• AVAILABLE DATA

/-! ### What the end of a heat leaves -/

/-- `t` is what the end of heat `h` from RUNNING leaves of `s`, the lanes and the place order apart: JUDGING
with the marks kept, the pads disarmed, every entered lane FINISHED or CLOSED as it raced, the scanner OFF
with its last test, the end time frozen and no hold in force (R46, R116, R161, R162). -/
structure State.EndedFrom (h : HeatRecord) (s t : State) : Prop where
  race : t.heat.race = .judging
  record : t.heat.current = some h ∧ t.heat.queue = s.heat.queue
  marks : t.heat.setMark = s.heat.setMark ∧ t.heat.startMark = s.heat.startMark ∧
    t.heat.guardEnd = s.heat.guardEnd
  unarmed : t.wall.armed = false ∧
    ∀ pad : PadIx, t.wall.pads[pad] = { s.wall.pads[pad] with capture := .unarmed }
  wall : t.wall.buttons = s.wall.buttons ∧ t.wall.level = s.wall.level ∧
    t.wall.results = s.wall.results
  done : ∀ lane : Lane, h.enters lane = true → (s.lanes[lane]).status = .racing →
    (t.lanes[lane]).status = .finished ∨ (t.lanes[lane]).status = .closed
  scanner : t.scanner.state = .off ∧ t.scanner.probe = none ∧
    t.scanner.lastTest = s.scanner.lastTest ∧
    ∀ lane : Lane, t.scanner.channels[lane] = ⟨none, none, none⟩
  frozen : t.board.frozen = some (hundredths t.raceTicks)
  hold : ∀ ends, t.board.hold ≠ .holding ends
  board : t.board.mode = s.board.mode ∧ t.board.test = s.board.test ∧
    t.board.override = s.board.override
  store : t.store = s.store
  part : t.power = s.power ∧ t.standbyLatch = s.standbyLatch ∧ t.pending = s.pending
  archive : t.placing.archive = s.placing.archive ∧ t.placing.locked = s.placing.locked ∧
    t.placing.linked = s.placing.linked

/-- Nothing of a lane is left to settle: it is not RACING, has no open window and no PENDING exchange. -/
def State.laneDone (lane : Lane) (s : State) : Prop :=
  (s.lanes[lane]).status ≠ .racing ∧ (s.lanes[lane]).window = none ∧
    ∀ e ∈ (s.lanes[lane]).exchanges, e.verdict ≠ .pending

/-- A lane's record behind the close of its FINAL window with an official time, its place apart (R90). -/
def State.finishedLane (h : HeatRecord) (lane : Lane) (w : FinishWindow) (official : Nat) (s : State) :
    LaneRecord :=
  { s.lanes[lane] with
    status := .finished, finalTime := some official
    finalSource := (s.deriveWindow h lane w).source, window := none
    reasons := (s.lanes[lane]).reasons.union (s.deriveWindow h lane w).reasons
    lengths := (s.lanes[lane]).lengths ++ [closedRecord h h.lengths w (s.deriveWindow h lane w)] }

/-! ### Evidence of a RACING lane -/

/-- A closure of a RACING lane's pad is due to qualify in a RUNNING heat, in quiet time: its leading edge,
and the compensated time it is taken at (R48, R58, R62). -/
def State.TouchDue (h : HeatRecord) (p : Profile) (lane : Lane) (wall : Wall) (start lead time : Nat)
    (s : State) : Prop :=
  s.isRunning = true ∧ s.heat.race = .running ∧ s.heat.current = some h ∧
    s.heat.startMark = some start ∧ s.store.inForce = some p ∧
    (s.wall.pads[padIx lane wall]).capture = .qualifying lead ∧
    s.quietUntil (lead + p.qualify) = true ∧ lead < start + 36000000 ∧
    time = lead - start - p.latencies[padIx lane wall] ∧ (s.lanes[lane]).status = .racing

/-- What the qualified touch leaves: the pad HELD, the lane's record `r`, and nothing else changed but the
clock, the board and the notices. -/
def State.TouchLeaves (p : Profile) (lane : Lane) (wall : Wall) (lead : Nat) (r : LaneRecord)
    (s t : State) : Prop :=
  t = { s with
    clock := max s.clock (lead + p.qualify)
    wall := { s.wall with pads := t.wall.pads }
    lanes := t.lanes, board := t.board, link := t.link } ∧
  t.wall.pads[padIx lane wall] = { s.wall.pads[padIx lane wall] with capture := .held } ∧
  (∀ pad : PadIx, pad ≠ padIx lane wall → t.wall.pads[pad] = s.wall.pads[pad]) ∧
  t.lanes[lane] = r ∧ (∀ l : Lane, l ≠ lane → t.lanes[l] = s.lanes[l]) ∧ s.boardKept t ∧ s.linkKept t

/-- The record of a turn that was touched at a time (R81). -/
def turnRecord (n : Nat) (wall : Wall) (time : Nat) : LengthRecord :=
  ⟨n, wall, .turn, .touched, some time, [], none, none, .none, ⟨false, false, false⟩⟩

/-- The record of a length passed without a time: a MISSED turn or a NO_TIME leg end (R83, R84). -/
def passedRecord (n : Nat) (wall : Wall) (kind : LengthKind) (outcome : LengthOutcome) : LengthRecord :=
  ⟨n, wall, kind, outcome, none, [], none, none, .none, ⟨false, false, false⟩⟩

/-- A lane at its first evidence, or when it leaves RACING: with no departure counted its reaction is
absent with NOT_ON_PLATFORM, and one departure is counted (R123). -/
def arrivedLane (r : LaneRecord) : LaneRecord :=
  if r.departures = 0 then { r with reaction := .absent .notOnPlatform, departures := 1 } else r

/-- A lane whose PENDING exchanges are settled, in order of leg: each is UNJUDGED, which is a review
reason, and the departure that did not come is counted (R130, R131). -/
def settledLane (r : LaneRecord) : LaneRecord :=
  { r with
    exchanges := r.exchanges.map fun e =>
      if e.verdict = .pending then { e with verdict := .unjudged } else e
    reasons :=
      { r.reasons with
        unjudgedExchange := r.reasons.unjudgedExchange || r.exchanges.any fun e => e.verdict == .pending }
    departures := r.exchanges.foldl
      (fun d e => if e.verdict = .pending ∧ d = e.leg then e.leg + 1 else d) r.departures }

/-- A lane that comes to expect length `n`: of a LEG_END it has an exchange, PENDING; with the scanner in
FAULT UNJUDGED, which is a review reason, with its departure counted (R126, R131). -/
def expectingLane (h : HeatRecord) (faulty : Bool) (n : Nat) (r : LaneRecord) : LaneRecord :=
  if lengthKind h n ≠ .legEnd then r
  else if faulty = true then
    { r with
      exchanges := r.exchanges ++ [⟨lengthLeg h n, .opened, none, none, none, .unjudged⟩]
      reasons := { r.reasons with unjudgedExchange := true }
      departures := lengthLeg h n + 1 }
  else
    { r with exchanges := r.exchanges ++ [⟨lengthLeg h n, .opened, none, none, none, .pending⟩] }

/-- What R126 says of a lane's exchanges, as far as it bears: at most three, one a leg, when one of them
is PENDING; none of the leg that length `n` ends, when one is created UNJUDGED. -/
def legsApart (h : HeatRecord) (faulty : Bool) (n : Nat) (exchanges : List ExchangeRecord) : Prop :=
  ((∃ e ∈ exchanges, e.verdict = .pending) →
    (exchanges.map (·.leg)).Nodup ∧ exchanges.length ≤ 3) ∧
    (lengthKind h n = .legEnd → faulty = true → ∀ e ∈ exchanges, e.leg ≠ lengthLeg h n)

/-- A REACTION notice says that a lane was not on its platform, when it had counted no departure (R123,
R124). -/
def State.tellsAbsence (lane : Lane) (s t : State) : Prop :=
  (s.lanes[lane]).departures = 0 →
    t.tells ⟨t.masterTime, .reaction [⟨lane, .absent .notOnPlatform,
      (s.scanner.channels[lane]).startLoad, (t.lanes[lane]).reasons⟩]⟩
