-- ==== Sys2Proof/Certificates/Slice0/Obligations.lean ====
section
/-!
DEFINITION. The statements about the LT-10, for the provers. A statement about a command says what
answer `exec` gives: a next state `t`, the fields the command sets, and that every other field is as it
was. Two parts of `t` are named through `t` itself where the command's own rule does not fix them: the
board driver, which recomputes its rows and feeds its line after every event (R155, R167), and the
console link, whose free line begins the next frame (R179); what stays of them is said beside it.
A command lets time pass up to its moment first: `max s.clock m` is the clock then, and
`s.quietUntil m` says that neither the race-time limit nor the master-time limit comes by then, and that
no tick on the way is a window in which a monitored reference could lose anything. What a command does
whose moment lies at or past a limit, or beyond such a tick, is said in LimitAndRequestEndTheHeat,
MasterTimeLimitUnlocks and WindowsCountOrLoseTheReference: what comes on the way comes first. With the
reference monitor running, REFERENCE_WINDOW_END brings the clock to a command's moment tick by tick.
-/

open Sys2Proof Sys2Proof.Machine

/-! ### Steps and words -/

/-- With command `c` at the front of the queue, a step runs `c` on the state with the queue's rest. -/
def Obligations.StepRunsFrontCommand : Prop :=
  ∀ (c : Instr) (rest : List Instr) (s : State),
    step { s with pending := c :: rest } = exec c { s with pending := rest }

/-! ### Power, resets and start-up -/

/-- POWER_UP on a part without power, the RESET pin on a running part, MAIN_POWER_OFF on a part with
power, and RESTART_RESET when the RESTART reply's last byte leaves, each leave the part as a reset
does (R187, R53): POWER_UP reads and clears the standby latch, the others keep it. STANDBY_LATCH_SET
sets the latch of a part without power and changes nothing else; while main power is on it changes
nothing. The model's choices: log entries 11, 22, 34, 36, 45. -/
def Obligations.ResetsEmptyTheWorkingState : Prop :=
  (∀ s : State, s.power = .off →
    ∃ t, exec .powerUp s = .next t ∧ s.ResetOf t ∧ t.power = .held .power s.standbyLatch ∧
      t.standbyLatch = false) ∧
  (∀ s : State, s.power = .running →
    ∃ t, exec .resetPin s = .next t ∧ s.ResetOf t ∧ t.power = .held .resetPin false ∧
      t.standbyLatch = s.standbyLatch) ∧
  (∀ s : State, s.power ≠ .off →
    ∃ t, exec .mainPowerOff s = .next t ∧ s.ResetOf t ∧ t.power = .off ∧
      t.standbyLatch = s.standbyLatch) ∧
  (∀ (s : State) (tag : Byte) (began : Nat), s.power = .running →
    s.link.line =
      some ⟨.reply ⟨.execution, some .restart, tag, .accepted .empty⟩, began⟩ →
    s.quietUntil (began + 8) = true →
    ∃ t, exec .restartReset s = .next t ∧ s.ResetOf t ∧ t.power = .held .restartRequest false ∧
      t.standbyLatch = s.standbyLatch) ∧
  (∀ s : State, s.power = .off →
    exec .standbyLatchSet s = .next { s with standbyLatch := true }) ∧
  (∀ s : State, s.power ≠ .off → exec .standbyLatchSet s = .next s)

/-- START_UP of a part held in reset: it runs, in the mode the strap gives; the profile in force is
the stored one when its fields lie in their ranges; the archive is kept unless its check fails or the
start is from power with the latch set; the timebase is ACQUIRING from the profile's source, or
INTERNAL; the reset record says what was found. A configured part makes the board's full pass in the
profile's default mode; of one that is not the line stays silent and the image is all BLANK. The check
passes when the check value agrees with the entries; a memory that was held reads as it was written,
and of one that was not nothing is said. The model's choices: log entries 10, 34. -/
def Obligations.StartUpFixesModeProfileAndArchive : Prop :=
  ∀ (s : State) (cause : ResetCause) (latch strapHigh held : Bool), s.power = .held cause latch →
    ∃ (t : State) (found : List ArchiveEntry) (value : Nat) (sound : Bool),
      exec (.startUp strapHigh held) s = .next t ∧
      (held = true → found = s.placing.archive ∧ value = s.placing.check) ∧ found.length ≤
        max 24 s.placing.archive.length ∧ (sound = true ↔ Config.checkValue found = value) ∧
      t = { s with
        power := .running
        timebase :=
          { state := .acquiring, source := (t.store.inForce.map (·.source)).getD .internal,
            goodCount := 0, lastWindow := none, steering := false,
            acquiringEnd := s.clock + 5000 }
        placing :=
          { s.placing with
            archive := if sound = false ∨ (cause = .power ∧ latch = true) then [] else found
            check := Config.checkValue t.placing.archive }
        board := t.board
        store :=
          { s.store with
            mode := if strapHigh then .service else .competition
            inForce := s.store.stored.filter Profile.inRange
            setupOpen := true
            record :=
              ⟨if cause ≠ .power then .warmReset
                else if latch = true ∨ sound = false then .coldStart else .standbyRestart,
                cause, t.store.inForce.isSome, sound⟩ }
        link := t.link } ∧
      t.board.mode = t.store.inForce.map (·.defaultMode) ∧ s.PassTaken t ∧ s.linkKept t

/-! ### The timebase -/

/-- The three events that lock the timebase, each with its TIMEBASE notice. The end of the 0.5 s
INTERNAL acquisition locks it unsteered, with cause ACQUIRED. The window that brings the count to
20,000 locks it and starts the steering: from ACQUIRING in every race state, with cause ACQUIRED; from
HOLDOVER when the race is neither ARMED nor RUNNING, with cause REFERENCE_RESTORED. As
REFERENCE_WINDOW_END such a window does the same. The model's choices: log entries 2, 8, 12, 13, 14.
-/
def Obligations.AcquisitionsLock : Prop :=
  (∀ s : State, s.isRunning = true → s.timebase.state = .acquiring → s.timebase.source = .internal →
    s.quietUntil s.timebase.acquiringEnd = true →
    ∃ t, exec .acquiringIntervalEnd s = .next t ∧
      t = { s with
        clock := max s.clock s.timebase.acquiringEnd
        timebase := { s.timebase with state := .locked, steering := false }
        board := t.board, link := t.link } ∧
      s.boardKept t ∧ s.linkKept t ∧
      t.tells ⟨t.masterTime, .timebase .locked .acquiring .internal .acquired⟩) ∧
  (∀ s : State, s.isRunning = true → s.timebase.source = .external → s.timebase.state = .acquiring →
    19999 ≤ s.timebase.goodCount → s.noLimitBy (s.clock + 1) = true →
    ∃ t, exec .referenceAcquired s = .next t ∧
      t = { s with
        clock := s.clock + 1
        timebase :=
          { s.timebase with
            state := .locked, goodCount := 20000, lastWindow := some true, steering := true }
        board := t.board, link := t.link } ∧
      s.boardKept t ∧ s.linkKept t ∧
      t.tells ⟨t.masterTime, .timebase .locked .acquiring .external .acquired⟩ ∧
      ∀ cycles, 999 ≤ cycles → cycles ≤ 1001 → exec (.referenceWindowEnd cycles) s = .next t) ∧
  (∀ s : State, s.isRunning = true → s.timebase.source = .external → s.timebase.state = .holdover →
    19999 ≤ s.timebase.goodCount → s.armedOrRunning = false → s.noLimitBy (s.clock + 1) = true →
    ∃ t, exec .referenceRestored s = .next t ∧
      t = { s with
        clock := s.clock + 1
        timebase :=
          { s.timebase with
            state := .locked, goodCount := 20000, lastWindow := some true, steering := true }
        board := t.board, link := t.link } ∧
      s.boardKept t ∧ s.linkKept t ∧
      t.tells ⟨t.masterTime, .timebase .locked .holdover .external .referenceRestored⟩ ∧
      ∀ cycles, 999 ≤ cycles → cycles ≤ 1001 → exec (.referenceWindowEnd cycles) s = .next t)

• PROBLEM TO SOLVE
Look above for the line with "is PENDING; none" and the line with "queue's rest. -/". Write out those two lines and all the lines between them, exactly, and no others.

• YOUR RESPONSE
is PENDING; none of the leg that length `n` ends, when one is created UNJUDGED. -/
def legsApart (h : HeatRecord) (faulty : Bool) (n : Nat) (exchanges : List ExchangeRecord) : Prop :=
  ((∃ e ∈ exchanges, e.verdict = .pending) →
    (exchanges.map (·.leg)).Nodup ∧ exchanges.length ≤ 3) ∧
    (lengthKind h n = .legEnd → faulty = true → ∀ e ∈ exchanges, e.leg ≠ lengthLeg h n)

/-- A REACTION notice says that a lane was not on its platform, when it had counted no departure (R123,
R124). -/
def State.tellsAbsence (lane : Lane) (s t : State) : Prop :=
  (s.lanes[lane]).departures = 0 →
    t.tells ⟨t.masterTime, .reaction [⟨lane, .absent .notOnPlatform,
      (s.scanner.channels[lane]).startLoad, (t.lanes[lane]).reasons⟩]⟩
-- ==== Sys2Proof/Certificates/Slice0/Obligations.lean ====
section
/-!
DEFINITION. The statements about the LT-10, for the provers. A statement about a command says what
answer `exec` gives: a next state `t`, the fields the command sets, and that every other field is as it
was. Two parts of `t` are named through `t` itself where the command's own rule does not fix them: the
board driver, which recomputes its rows and feeds its line after every event (R155, R167), and the
console link, whose free line begins the next frame (R179); what stays of them is said beside it.
A command lets time pass up to its moment first: `max s.clock m` is the clock then, and
`s.quietUntil m` says that neither the race-time limit nor the master-time limit comes by then, and that
no tick on the way is a window in which a monitored reference could lose anything. What a command does
whose moment lies at or past a limit, or beyond such a tick, is said in LimitAndRequestEndTheHeat,
MasterTimeLimitUnlocks and WindowsCountOrLoseTheReference: what comes on the way comes first. With the
reference monitor running, REFERENCE_WINDOW_END brings the clock to a command's moment tick by tick.
-/

open Sys2Proof Sys2Proof.Machine

/-! ### Steps and words -/

/-- With command `c` at the front of the queue, a step runs `c` on the state with the queue's rest. -/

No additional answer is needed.